**WHAT TO WORK ON:** The records are to be repeated in full. Every line must match.

───── DATA FOR REVIEW ─────

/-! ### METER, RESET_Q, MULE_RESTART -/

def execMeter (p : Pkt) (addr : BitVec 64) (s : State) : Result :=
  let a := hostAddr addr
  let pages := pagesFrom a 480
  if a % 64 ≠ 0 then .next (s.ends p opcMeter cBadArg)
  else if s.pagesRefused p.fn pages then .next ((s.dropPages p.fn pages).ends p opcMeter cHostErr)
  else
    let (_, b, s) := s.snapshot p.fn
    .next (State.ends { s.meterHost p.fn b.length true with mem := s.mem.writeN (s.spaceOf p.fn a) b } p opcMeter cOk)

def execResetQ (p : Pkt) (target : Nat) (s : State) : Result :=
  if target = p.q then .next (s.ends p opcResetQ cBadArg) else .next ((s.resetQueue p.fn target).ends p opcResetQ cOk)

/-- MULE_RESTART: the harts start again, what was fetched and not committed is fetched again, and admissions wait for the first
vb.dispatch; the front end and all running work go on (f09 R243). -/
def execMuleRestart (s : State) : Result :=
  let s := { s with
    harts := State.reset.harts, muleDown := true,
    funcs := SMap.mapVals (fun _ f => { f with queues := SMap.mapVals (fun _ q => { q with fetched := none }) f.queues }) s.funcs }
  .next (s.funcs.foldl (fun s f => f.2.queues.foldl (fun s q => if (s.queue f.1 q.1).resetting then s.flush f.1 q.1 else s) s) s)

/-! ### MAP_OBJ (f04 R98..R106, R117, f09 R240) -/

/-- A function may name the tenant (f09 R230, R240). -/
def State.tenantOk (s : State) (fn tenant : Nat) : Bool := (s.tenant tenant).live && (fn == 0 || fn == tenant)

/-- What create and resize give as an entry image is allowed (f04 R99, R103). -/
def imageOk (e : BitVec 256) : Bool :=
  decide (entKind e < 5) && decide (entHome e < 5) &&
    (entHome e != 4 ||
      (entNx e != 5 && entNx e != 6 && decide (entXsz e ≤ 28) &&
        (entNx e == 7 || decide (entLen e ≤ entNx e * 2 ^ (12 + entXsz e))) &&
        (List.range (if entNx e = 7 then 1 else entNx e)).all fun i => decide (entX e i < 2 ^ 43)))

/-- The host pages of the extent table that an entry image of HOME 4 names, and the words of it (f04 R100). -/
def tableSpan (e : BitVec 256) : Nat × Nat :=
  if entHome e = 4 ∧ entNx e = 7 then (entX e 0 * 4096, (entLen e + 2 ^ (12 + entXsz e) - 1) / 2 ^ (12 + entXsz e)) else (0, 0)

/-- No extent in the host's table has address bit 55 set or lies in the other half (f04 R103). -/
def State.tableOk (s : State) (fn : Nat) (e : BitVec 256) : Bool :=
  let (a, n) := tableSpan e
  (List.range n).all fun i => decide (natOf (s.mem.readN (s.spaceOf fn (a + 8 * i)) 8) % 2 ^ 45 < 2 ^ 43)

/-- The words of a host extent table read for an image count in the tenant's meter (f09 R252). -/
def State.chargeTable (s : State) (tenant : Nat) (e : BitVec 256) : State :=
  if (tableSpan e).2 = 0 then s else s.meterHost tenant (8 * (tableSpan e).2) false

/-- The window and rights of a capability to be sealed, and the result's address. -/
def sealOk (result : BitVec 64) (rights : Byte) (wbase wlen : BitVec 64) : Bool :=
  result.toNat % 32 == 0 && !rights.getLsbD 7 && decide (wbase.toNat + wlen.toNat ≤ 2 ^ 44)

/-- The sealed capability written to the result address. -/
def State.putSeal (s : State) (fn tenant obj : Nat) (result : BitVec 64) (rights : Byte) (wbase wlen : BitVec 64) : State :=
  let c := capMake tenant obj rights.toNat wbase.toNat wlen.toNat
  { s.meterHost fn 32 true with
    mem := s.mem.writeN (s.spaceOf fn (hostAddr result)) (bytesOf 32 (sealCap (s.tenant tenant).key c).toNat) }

─────

**EXERCISE SOLUTION:**
/-! ### METER, RESET_Q, MULE_RESTART -/

def execMeter (p : Pkt) (addr : BitVec 64) (s : State) : Result :=
  let a := hostAddr addr
  let pages := pagesFrom a 480
  if a % 64 ≠ 0 then .next (s.ends p opcMeter cBadArg)
  else if s.pagesRefused p.fn pages then .next ((s.dropPages p.fn pages).ends p opcMeter cHostErr)
  else
    let (_, b, s) := s.snapshot p.fn
    .next (State.ends { s.meterHost p.fn b.length true with mem := s.mem.writeN (s.spaceOf p.fn a) b } p opcMeter cOk)

def execResetQ (p : Pkt) (target : Nat) (s : State) : Result :=
  if target = p.q then .next (s.ends p opcResetQ cBadArg) else .next ((s.resetQueue p.fn target).ends p opcResetQ cOk)

/-- MULE_RESTART: the harts start again, what was fetched and not committed is fetched again, and admissions wait for the first
vb.dispatch; the front end and all running work go on (f09 R243). -/
def execMuleRestart (s : State) : Result :=
  let s := { s with
    harts := State.reset.harts, muleDown := true,
    funcs := SMap.mapVals (fun _ f => { f with queues := SMap.mapVals (fun _ q => { q with fetched := none }) f.queues }) s.funcs }
  .next (s.funcs.foldl (fun s f => f.2.queues.foldl (fun s q => if (s.queue f.1 q.1).resetting then s.flush f.1 q.1 else s) s) s)

/-! ### MAP_OBJ (f04 R98..R106, R117, f09 R240) -/

/-- A function may name the tenant (f09 R230, R240). -/
def State.tenantOk (s : State) (fn tenant : Nat) : Bool := (s.tenant tenant).live && (fn == 0 || fn == tenant)

/-- What create and resize give as an entry image is allowed (f04 R99, R103). -/
def imageOk (e : BitVec 256) : Bool :=
  decide (entKind e < 5) && decide (entHome e < 5) &&
    (entHome e != 4 ||
      (entNx e != 5 && entNx e != 6 && decide (entXsz e ≤ 28) &&
        (entNx e == 7 || decide (entLen e ≤ entNx e * 2 ^ (12 + entXsz e))) &&
        (List.range (if entNx e = 7 then 1 else entNx e)).all fun i => decide (entX e i < 2 ^ 43)))

/-- The host pages of the extent table that an entry image of HOME 4 names, and the words of it (f04 R100). -/
def tableSpan (e : BitVec 256) : Nat × Nat :=
  if entHome e = 4 ∧ entNx e = 7 then (entX e 0 * 4096, (entLen e + 2 ^ (12 + entXsz e) - 1) / 2 ^ (12 + entXsz e)) else (0, 0)

/-- No extent in the host's table has address bit 55 set or lies in the other half (f04 R103). -/
def State.tableOk (s : State) (fn : Nat) (e : BitVec 256) : Bool :=
  let (a, n) := tableSpan e
  (List.range n).all fun i => decide (natOf (s.mem.readN (s.spaceOf fn (a + 8 * i)) 8) % 2 ^ 45 < 2 ^ 43)

/-- The words of a host extent table read for an image count in the tenant's meter (f09 R252). -/
def State.chargeTable (s : State) (tenant : Nat) (e : BitVec 256) : State :=
  if (tableSpan e).2 = 0 then s else s.meterHost tenant (8 * (tableSpan e).2) false

/-- The window and rights of a capability to be sealed, and the result's address. -/
def sealOk (result : BitVec 64) (rights : Byte) (wbase wlen : BitVec 64) : Bool :=
  result.toNat % 32 == 0 && !rights.getLsbD 7 && decide (wbase.toNat + wlen.toNat ≤ 2 ^ 44)

/-- The sealed capability written to the result address. -/
def State.putSeal (s : State) (fn tenant obj : Nat) (result : BitVec 64) (rights : Byte) (wbase wlen : BitVec 64) : State :=
  let c := capMake tenant obj rights.toNat wbase.toNat wlen.toNat
  { s.meterHost fn 32 true with
    mem := s.mem.writeN (s.spaceOf fn (hostAddr result)) (bytesOf 32 (sealCap (s.tenant tenant).key c).toNat) }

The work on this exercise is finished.